### Try it
Once you have read the entries, copy all of them exactly.
------------------------------------------------------------
-- ==== Sys2Proof/Machine/Seeding.lean ====
section
/-! DEFINITION. The seed loaders: SEEDS (R91) and SEEDA (R93 to R97). -/

namespace Sys2Proof.Machine

/-- The scramble of the seed loaders, `scr(p) = p ^ (p >> 30)` (R90). -/
def scr (p : Word) : Word := p ^^^ (p >>> 30)

/-- Step `i = n + 1` of scalar seeding: `W[i] <- (SEED_MULT *32 scr(W[i-1])) +32 i` (R91). -/
def seedStep (n : Nat) (w : Words) : Words :=
  writeW w (wIndex (n + 1)) (SEED_MULT * scr (readW w (wIndex n)) + toWord (n + 1))

/-- Scalar seeding of the vector: `W[0] <- s`, then the 623 steps `i = 1, ..., 623` (R91). -/
def seedWords (s : Word) (w : Words) : Words := loop seedStep 623 (writeW w 0 s)

/-- The body of SEEDS (R91, R92): the vector seeded from `s` and `IDX <- 624`. -/
def seedGen (s : Word) (g : Gen) : Gen := { words := seedWords s g.words, idx := 624 }

/-- What the mixing passes of SEEDA work on: the vector, the state cursor `i` and the key cursor `j` (R94). It
exists inside one command only (R31). -/
structure Mix where
  words : Words
  i : Nat
  j : Nat
  deriving DecidableEq, Repr

/-- The state cursor's advance: `i = i + 1`; `if i >= 624: W[0] <- W[623]; i = 1` (R94, R95). -/
def advanceI (m : Mix) : Mix :=
  if m.i + 1 ≥ 624 then { m with words := writeW m.words 0 (readW m.words 623), i := 1 }
  else { m with i := m.i + 1 }

/-- The key cursor's advance: `j = j + 1`; `if j >= L: j = 0` (R94). With `L = 0` it stays at 0 (R97). -/
def advanceJ (len : Nat) (m : Mix) : Mix :=
  if m.j + 1 ≥ len then { m with j := 0 } else { m with j := m.j + 1 }

/-- One iteration of the first mixing pass (R94). -/
def mix1Step (key : List Word) (m : Mix) : Mix :=
  let v := (readW m.words (wIndex m.i) ^^^ (scr (readW m.words (wIndex (m.i - 1))) * MIX1_MULT))
    + keyWord key m.j + toWord m.j
  advanceJ key.length (advanceI { m with words := writeW m.words (wIndex m.i) v })

/-- One iteration of the second mixing pass (R95). -/
def mix2Step (m : Mix) : Mix :=
  let v := (readW m.words (wIndex m.i) ^^^ (scr (readW m.words (wIndex (m.i - 1))) * MIX2_MULT)) - toWord m.i
  advanceI { m with words := writeW m.words (wIndex m.i) v }

/-- The first mixing pass after `n` iterations, from the vector `w` with `i = 1` and `j = 0` (R93 stage 2). -/
def mix1 (key : List Word) (w : Words) (n : Nat) : Mix :=
  loop (fun _ => mix1Step key) n { words := w, i := 1, j := 0 }

/-- The second mixing pass after `n` iterations; `i` continues from the first pass (R93 stage 3, R95). -/
def mix2 (m : Mix) (n : Nat) : Mix := loop (fun _ => mix2Step) n m

/-- Array seeding of the vector, stages 1 to 4 of R93: scalar seeding with `ARRAY_BASE_SEED`, `max(624, L)`
iterations of the first pass, 623 of the second, and `W[0] <- 0x80000000` (R96). -/
def seedaWords (key : List Word) (w : Words) : Words :=
  let first := mix1 key (seedWords ARRAY_BASE_SEED w) (max 624 key.length)
  writeW (mix2 first MIX2_ITER).words 0 ARRAY_W0

/-- The body of SEEDA (R93), stage 5 being `IDX <- 624`. -/
def seedaGen (key : List Word) (g : Gen) : Gen := { words := seedaWords key g.words, idx := 624 }

/-- SEEDS `s` (R91): never fails, no result words. -/
def execSeeds (seed : Word) (s : State) : Host.Outcome State Fault Refusal :=
  complete (seedGen seed s.gen) [] s

/-- SEEDA `key` (R93): never fails for any key, the empty one included, no result words. -/
def execSeeda (key : List Word) (s : State) : Host.Outcome State Fault Refusal :=
  complete (seedaGen key s.gen) [] s

end Sys2Proof.Machine
end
------------------------------------------------------------
### Exercise output
-- ==== Sys2Proof/Machine/Seeding.lean ====
section
/-! DEFINITION. The seed loaders: SEEDS (R91) and SEEDA (R93 to R97). -/

namespace Sys2Proof.Machine

/-- The scramble of the seed loaders, `scr(p) = p ^ (p >> 30)` (R90). -/
def scr (p : Word) : Word := p ^^^ (p >>> 30)

/-- Step `i = n + 1` of scalar seeding: `W[i] <- (SEED_MULT *32 scr(W[i-1])) +32 i` (R91). -/
def seedStep (n : Nat) (w : Words) : Words :=
  writeW w (wIndex (n + 1)) (SEED_MULT * scr (readW w (wIndex n)) + toWord (n + 1))

/-- Scalar seeding of the vector: `W[0] <- s`, then the 623 steps `i = 1, ..., 623` (R91). -/
def seedWords (s : Word) (w : Words) : Words := loop seedStep 623 (writeW w 0 s)

/-- The body of SEEDS (R91, R92): the vector seeded from `s` and `IDX <- 624`. -/
def seedGen (s : Word) (g : Gen) : Gen := { words := seedWords s g.words, idx := 624 }

/-- What the mixing passes of SEEDA work on: the vector, the state cursor `i` and the key cursor `j` (R94). It
exists inside one command only (R31). -/
structure Mix where
  words : Words
  i : Nat
  j : Nat
  deriving DecidableEq, Repr

/-- The state cursor's advance: `i = i + 1`; `if i >= 624: W[0] <- W[623]; i = 1` (R94, R95). -/
def advanceI (m : Mix) : Mix :=
  if m.i + 1 ≥ 624 then { m with words := writeW m.words 0 (readW m.words 623), i := 1 }
  else { m with i := m.i + 1 }

/-- The key cursor's advance: `j = j + 1`; `if j >= L: j = 0` (R94). With `L = 0` it stays at 0 (R97). -/
def advanceJ (len : Nat) (m : Mix) : Mix :=
  if m.j + 1 ≥ len then { m with j := 0 } else { m with j := m.j + 1 }

/-- One iteration of the first mixing pass (R94). -/
def mix1Step (key : List Word) (m : Mix) : Mix :=
  let v := (readW m.words (wIndex m.i) ^^^ (scr (readW m.words (wIndex (m.i - 1))) * MIX1_MULT))
    + keyWord key m.j + toWord m.j
  advanceJ key.length (advanceI { m with words := writeW m.words (wIndex m.i) v })

/-- One iteration of the second mixing pass (R95). -/
def mix2Step (m : Mix) : Mix :=
  let v := (readW m.words (wIndex m.i) ^^^ (scr (readW m.words (wIndex (m.i - 1))) * MIX2_MULT)) - toWord m.i
  advanceI { m with words := writeW m.words (wIndex m.i) v }

/-- The first mixing pass after `n` iterations, from the vector `w` with `i = 1` and `j = 0` (R93 stage 2). -/
def mix1 (key : List Word) (w : Words) (n : Nat) : Mix :=
  loop (fun _ => mix1Step key) n { words := w, i := 1, j := 0 }

/-- The second mixing pass after `n` iterations; `i` continues from the first pass (R93 stage 3, R95). -/
def mix2 (m : Mix) (n : Nat) : Mix := loop (fun _ => mix2Step) n m

/-- Array seeding of the vector, stages 1 to 4 of R93: scalar seeding with `ARRAY_BASE_SEED`, `max(624, L)`
iterations of the first pass, 623 of the second, and `W[0] <- 0x80000000` (R96). -/
def seedaWords (key : List Word) (w : Words) : Words :=
  let first := mix1 key (seedWords ARRAY_BASE_SEED w) (max 624 key.length)
  writeW (mix2 first MIX2_ITER).words 0 ARRAY_W0

/-- The body of SEEDA (R93), stage 5 being `IDX <- 624`. -/
def seedaGen (key : List Word) (g : Gen) : Gen := { words := seedaWords key g.words, idx := 624 }

/-- SEEDS `s` (R91): never fails, no result words. -/
def execSeeds (seed : Word) (s : State) : Host.Outcome State Fault Refusal :=
  complete (seedGen seed s.gen) [] s

/-- SEEDA `key` (R93): never fails for any key, the empty one included, no result words. -/
def execSeeda (key : List Word) (s : State) : Host.Outcome State Fault Refusal :=
  complete (seedaGen key s.gen) [] s

end Sys2Proof.Machine
end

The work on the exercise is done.